To get the UUID of a web resource if you have its URL just use get_uuid()
wrm.get_uuid("http://money.cnn.com/quote/forecast/forecast.html?symb=BASFY")
--> bd841c9a-ea85-54e4-9efa-1d627abbfa36
To access a file once you have a UUID, you can use get() of just use square brackets [ ] to access the document file.
wrm["bd841c9a-ea85-54e4-9efa-1d627abbfa36"]
To access a specific attribute of the file, because document files are just dictionaries, you can just append [attribute] to the end of that call. For example, if you wanted the query that generated the document, you would use:
wrm["bd841c9a-ea85-54e4-9efa-1d627abbfa36"]['query']
--> test
Iterating over files is a very common task and WebResourceManager has made that easy as well! You have a few options. First, you could iterate over WebResourceManager's url_to_uuid dictionary by calling values() on it to get a list of UUIDs in the file.

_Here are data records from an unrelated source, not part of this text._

/-- The fetch of one halfword, stored low byte first. -/
def fetchHalf (c : Nat) (a : BitVec 16) (s : State) : Hit (BitVec 16) :=
  (checkAccess c a.toNat .exec (s.core c).sup s).bind fun d s =>
    (targetRead c d true s).bind fun lo s => (targetRead c (d + 1) true s).bind fun hi s => .ok (hi ++ lo) s

/-- The instruction that the core fetches at its PC, none for an illegal one, with its length (R281). -/
def fetch (c : Nat) (s : State) : Hit (Option Triven × Nat) :=
  let pc := (s.core c).pc
  (fetchHalf c pc s).bind fun h0 s =>
    if isLong h0 then (fetchHalf c (pc + 2) s).bind fun h1 s => .ok (trivenDecode h0 h1, 4) s else .ok (trivenDecode h0 0, 2) s

/-! ### Vectors (R301-R304) -/

/-- A double fault: the core stops with the registers it had, event 43, and a call it serves completes with PROGRAM. -/
def doubleFault (c : Nat) (old : Core) (s : State) : State :=
  let s := failCall c s
  let s := s.modCore c fun x =>
    { x with sup := old.sup, ie := old.ie, rsm := old.rsm, a := old.a, pc := old.pc, state := .stopped, serving := none, long := none }
  raise (coreEvent c 43) (s.coreLease c) s

/-- Entry to vector v with PARAM, pushing `ret`: 6 bc. Event 44 goes with the illegal-instruction and privilege vectors (R317). -/
def enterVector (c v param : Nat) (ret : BitVec 16) (s : State) : State :=
  let s := if v = 1 || v = 2 then raise (coreEvent c 44) (s.coreLease c) s else s
  let x := s.core c
  let sp := x.ar 7
  let s := s.modCore c fun y => { y with sup := true }
  let pushed := (storeByte c (sp - 1) (BitVec.ofNat 8 (ret.toNat / 256)) true s).bind fun _ s =>
    (storeByte c (sp - 2) (BitVec.ofNat 8 ret.toNat) true s).bind fun _ s => storeByte c (sp - 3) x.sr true s
  match pushed with
  | .ok _ s =>
    let s := s.modCore c fun y =>
      { y.setA 7 (sp - 3) with sup := true, ie := false, rsm := false, pc := BitVec.ofNat 16 (8 * v), bc := y.bc + 6,
                               cause := BitVec.ofNat 32 (2 ^ 24 * v + 2 ^ 16 * param), boundary := false }
    match fetchHalf c (BitVec.ofNat 16 (8 * v)) s with
    | .ok _ s => s
    | .no _ _ s => doubleFault c x s
    | .trap _ _ s => doubleFault c x s
  | .no _ _ s => doubleFault c x s
  | .trap _ _ s => doubleFault c x s

/-! ### Running instructions -/

/-- The end of an instruction: its cycles, and what marks it as done. -/
def Core.after (x : Core) (cost : Nat) : Core := { x with bc := x.bc + cost, boundary := false, stepOne := false, winUse := none }

/-- A fetch that does not answer: its vector, after 1 bc (log 13). -/
def fetchFault (c v p : Nat) (pc : BitVec 16) (s : State) : State := enterVector c v p pc (s.modCore c fun y => y.after 1)

/-- The short or not resumable instruction i of `cost` bc, which runs where the core fetches it, none being an illegal one; where it fetches another,
the row is not the core's next instruction and nothing happens (log 13). `f` makes its accesses and answers its effect on the registers, with PC
already at the next instruction. -/
def runShort (c : Nat) (i : Option Triven) (cost : Nat) (f : Core → State → Hit (Core → Core)) (s : State) : State :=
  let x := s.core c
  if !s.mayBegin c || x.inLong || (s.stopDue c && 2048 < x.bc + cost) then s
  else
    match fetch c s with
    | .no v p t => fetchFault c v p x.pc t
    | .trap v p t => fetchFault c v p x.pc t
    | .ok (j, len) t =>
      if j ≠ i then s
      else
        let next := fun (y : Core) => { y with pc := y.pc + BitVec.ofNat 16 len }
        match f x t with
        | .ok g t => t.modCore c fun y => (g (next y)).after cost
        | .no v p t => enterVector c v p x.pc (t.modCore c fun y => y.after cost)
        | .trap v p t => enterVector c v p (next x).pc (t.modCore c fun y => (next y).after cost)

/-- An instruction without memory access. -/
def runReg (c : Nat) (i : Triven) (cost : Nat) (g : Core → Core) (s : State) : State := runShort c (some i) cost (fun _ s => .ok g s) s

/-- An illegal instruction: 1 bc and vector 1 (R281). -/
def illegal (c : Nat) (s : State) : State := runShort c none 1 (fun _ s => .no 1 0 s) s

/-- A privileged instruction; in user state 1 bc and vector 2. -/
def privileged (c : Nat) (i : Triven) (cost : Nat) (f : Core → State → Hit (Core → Core)) (s : State) : State :=
  if (s.core c).sup then runShort c (some i) cost f s else runShort c (some i) 1 (fun _ s => .no 2 0 s) s

/-- A long instruction stops, to be resumed: RSM is 1 while elements are left (R286). -/
def Core.stopped (x : Core) (dc : BitVec 3) : Core := { x with long := none, stepOne := false, winUse := none, rsm := x.rsm || x.dr dc ≠ 0 }

/-- The elements of a long instruction that fit in the tick, at most `fuel` of them. -/
def elements (c e : Nat) (dc : BitVec 3) (elem : Core → State → Hit (Core → Core)) : Nat → State → State
  | 0, s => s
  | fuel + 1, s =>
    let x := s.core c
    if x.dr dc = 0 || 2048 ≤ x.bc || (s.wipeDue c && 2048 < x.bc + e) then s
    else
      match elem x s with
      | .ok g t => elements c e dc elem fuel (t.modCore c fun y => let z := g y; { z.setD dc (z.dr dc - 1) with bc := z.bc + e })
      | .no v p t => enterVector c v p x.pc (t.modCore c fun y => y.stopped dc)
      | .trap v p t => enterVector c v p x.pc (t.modCore c fun y => y.stopped dc)

/-- After the elements of this tick: the instruction is complete, or goes on in the next tick. A vector that an element took has moved PC away. -/
def closeLong (c : Nat) (dc : BitVec 3) (s : State) : State :=
  let x := s.core c
  if !x.inLong then s
  else if x.dr dc = 0 then s.setCore c { x with long := none, rsm := false, stepOne := false, winUse := none, pc := x.pc + 4 }
  else s

/-- The long instruction i with `e` bc an element and count register `dc` (R284-R287), where the core fetches it. It begins with its setup unless RSM
is 1, or goes on where it is under way. -/
def runLong (c : Nat) (i : Triven) (e : Nat) (dc : BitVec 3) (elem : Core → State → Hit (Core → Core)) (s : State) : State :=
  let x := s.core c
  let n := (x.dr dc).toNat
  if !s.mayBegin c then s
  else if x.inLong then if x.long ≠ some i then s else closeLong c dc (elements c e dc elem n (s.setCore c { x with boundary := false }))
  else
    let setup := if x.rsm && n ≠ 0 then 0 else 2
    if s.wipeDue c && 2048 < x.bc + setup then s
    else
      match fetch c s with
      | .no v p t => fetchFault c v p x.pc t
      | .trap v p t => fetchFault c v p x.pc t
      | .ok (j, _) t =>
        if j ≠ some i then s
        else
          let t := t.modCore c fun y => { y with bc := y.bc + setup, boundary := false, long := some i }
          closeLong c dc (elements c e dc elem n t)

/-! ### Host calls (R118, R308) -/

/-- FNC_CALLIO_c. -/
def callIo (s : State) (c : Cmd) (n page : Nat) : BitVec 64 :=
  let rank := ((s.pagesOf n c.lease).takeWhile (· ≠ page)).length
  BitVec.ofNat 64 (page + 2 ^ 8 * rank + 2 ^ 32 * fieldLE c.u3 2 2 + 2 ^ 48 * c.inLen)

/-- HOST_CALL_DELIVERY: at a tick boundary, to a core in RUN; a stopped core answers PROGRAM (R304, R308). -/
def execHostCallDelivery (h : Nat) (s : State) : Res :=
  match s.cmd h with
  | none => .next s
  | some c =>
    let n := s.cmdHome c
    let k := s.callCore c
    if !c.admitted || !s.callDue c then .next s
    else if (s.core k).state ≠ .run then .next (endCmd h 0x0132 0 [] (s.setCmd h { c with a := { c.a with ticks := 1 } }))
    else if !s.coreExec k || !(s.core k).boundary then .next s
    else
      let page := fieldLE c.u3 1 1
      let t := s.setCmd h { c with delivered := true, a := { c.a with ticks := 1 } }
      let t := t.ramWrite (pageBase n page + fieldLE c.u3 2 2) (c.input.take c.inLen)
      let t := t.modCore k fun x =>
        { stopLong x with serving := some { cmd := h, page := page, start := s.pw.now }, callArg := BitVec.ofNat 32 c.opb, callIo := callIo s c n page }
      .next (enterVector k 9 0 (s.core k).pc t)

/-- HOSTRET: ends the call, naming the output with A0 and A1, or is refused with event 47 (R308). -/
def hostReturn (c : Nat) (v : Serving) (s : State) : State :=
  let x := s.core c
  let off := (x.ar 0).toNat
  let len := (x.ar 1).toNat
  let s := s.setCore c { x with serving := none }
  match s.cmd v.cmd with
  | none => s
  | some m =>
    if off % 32 ≠ 0 || 32768 < off + len || 4096 < len || m.outCap < len
    then raise (coreEvent c 47) (s.coreLease c) (endCmd v.cmd 0x0132 0 [] s)
    else endCmd v.cmd 0 0 [] (s.setCmd v.cmd { m with copyFrom := some (pageBase (coreBench c) v.page + off, len) })

/-- TRAP #32; without a call being served it is illegal, with its 6 bc spent (R305). -/
def hostret (c : Nat) (s : State) : State :=
  runShort c (some (.trap 32)) 6 (fun x s =>
    match x.serving with
    | none => .no 1 0 s
    | some v => .ok id (hostReturn c v s)) s

/-! ### Island services (R306) -/

/-- D0 to D3, D0 lowest. -/
def Core.isvArgs (x : Core) : BitVec 32 := BitVec.ofNat 32 (leNat [x.dr 0, x.dr 1, x.dr 2, x.dr 3])

/-- TRAP #48 to #63: D0 to D3 go to island firmware, and D0 becomes 0 accepted, 1 busy, 2 no such service. -/
def serviceRequest (c n : Nat) (s : State) : State :=
  runShort c (some (.trap (BitVec.ofNat 6 n))) 6 (fun x s =>
    if n ≠ 48 && n ≠ 49 then .ok (fun y => y.setD 0 2) s
    else if x.isvb then .ok (fun y => y.setD 0 1) s
    else .ok (fun y => { y.setD 0 0 with isvb := true, isvReq := n, isvArg := x.isvArgs }) s) s

/-- The result of an island service for the lease that holds core c. A grant shows from the tick it is live (R222). -/
def State.serviceResult (s : State) (c n : Nat) : BitVec 64 :=
  if n = 48 then s.time64
  else
    match (s.lease (s.coreOwner c)).grant with
    | none => 0
    | some g => if s.pw.now < g.fromTick then 0 else BitVec.ofNat 64 (1 + 2 ^ 24 * ((g.endFrame - s.frame) % 2 ^ 24) + 2 ^ 48 * (g.uses % 2 ^ 16))

/-- ISLAND_SERVICE_COMPLETE: in island time; services wait while a firmware update runs (R306, R465). -/
def execIslandServiceComplete (c : Nat) (s : State) : Res :=
  let x := s.core c
  if !x.isvb || !s.islandRuns || s.pfl.upd.isSome then .next s
  else .next (s.setCore c { x with isvb := false, isv := s.serviceResult c x.isvReq, pend := x.pend ||| 0x40 })

/-! ### Interrupts, the core's ports and its own section -/

/-- INTERRUPT_ENTRY: the lowest enabled pending vector, where no call is delivered (R307). -/
def execInterruptEntry (c : Nat) (s : State) : Res :=
  let x := s.core c
  match x.dueVector with
  | none => .next s
  | some i =>
    if !s.coreExec c || !x.boundary || s.callFor c then .next s
    else
      let t := s.setCore c { stopLong x with pend := x.pend &&& ~~~(BitVec.ofNat 7 (2 ^ i)), stepOne := false }
      .next (enterVector c (16 + i) 0 x.pc t)

/-- RNG_PORT_READ of 1, 2, 4 or 8 bytes by core c. -/
def execRngPortRead (c n : Nat) (s : State) : Res :=
  if !s.coreExec c || !([1, 2, 4, 8].contains n) then .next s
  else
    match rngPortDraw c n s with
    | .ok b t => .next { t with out := { t.out with bus := .ok b } }
    | .no v p t => .next (enterVector c v p (s.core c).pc t)
    | .trap v p t => .next (enterVector c v p (s.core c).pc t)

/-- RNG_PORT_WRITE by core c: discarded, with event 21 and the random-port fault vector's PARAM 3 (R239, R316). -/
def execRngPortWrite (c : Nat) (s : State) : Res :=
  if s.coreExec c then .next (enterVector c 6 3 (s.core c).pc (rngPortWrite c s)) else .next s

/-- A write by core c of its own section: in supervisor state, else the privilege vector (R300). -/
def ownWrite (c : Nat) (f : State → State) (s : State) : State :=
  if !s.coreExec c then s
  else if (s.core c).sup then (f s).modCore c fun x => { x with winUse := none }
  else enterVector c 2 0 (s.core c).pc s

/-- FNC_CTL_WRITE (R313). -/
def execFncCtlWrite (c : Nat) (v : BitVec 32) (s : State) : Res := .next (ownWrite c (fncCtl c v) s)
/-- FNC_WIN_WRITE: window i of core c (R311). -/
def execFncWinWrite (c i : Nat) (v : BitVec 64) (s : State) : Res := if i < 16 then .next (ownWrite c (fncWin c i v) s) else .next s
/-- FNC_FEN_WRITE: fence i of core c (R313). -/
def execFncFenWrite (c i : Nat) (v : BitVec 32) (s : State) : Res := if i < 16 then .next (ownWrite c (fncFen c i v) s) else .next s

/-! ### REGISTER_WRITE -/

/-- A write of `n` bytes of memory by an island master: RAM, or host memory by DMA with the requester ID of the PF (R10, R67). -/
def busWrite (addr : Nat) (data : Bytes) (s : State) : State :=
  if 2 ^ 32 ≤ addr then { s with out := { s.out with writes := s.out.writes ++ [(0, addr, data)] } } else writeBytes memWrite addr data s

/-- REGISTER_WRITE of 1, 2, 4 or 8 aligned bytes by a master; a function's address is an offset in its BAR. A write of memory that the master
reaches stores there; one with a byte that does not decode has no effect but its refusal. A bench core reaches memory through its windows
alone, and so never by an address of its own choice (R10). -/
def execRegisterWrite (m : Master) (addr : Nat) (data : Bytes) (e : Env) (s : State) : Res :=
  let n := data.length
  let ok := { s with out := { s.out with bus := .ok [] } }
  let plain := match m with | .core _ => false | _ => true
  let write :=
    if (List.range n).all fun i => (s.regAt m (addr + i)).isSome then writeBytes (writeByte m e) addr data ok
    else if plain && (List.range n).all fun i => s.decodes m (addr + i) true && (s.regAt m (addr + i)).isNone then busWrite addr data ok
    else refuseDecode s
  if !s.masterUp m || !([1, 2, 4, 8].contains n) || addr % n ≠ 0 then .next s
  else
    match m with
    | .fn f =>
      if (List.range n).all fun i => (findReg (barRows f) (addr + i)).isSome then .next (writeBytes (barByte f) addr data ok)
      else .next (barDecode f true s)
    | .core c =>
      if inRngPort addr then execRngPortWrite c s
      else if (List.range n).any fun i => ownFnc c (addr + i) then .next (ownWrite c (fun _ => write) s)
      else .next write
    | .island c =>
      if inRngPort addr then execRngPortWrite (64 + c) s
      else if (List.range n).any fun i => ownFnc (64 + c) (addr + i) then .next (ownWrite (64 + c) (fun _ => write) s)
      else .next write
    | .dma => .next write

end Sys2Proof.Machine
end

for elem in wrm.url_to_uuid.values():
print(elem)
This is not recommend and there is built in support for iterating! The __iter__()
function is a generator which returns an iterator over the files. This means that when you make a "for x in WebResourceManager" statement, it will give you the files you want. The following example prints the id attribute of the documents in the WebResourceManager:
for elem in wrm:
print(elem['id'])
We are of couse working with text documents however, so to save you the trouble of iterating and explicitly saying ['text'], there is the get_texts() generator which returns an iterator over the text attributes of the tracked files.
for elem in wrm.get_texts():
print(elem)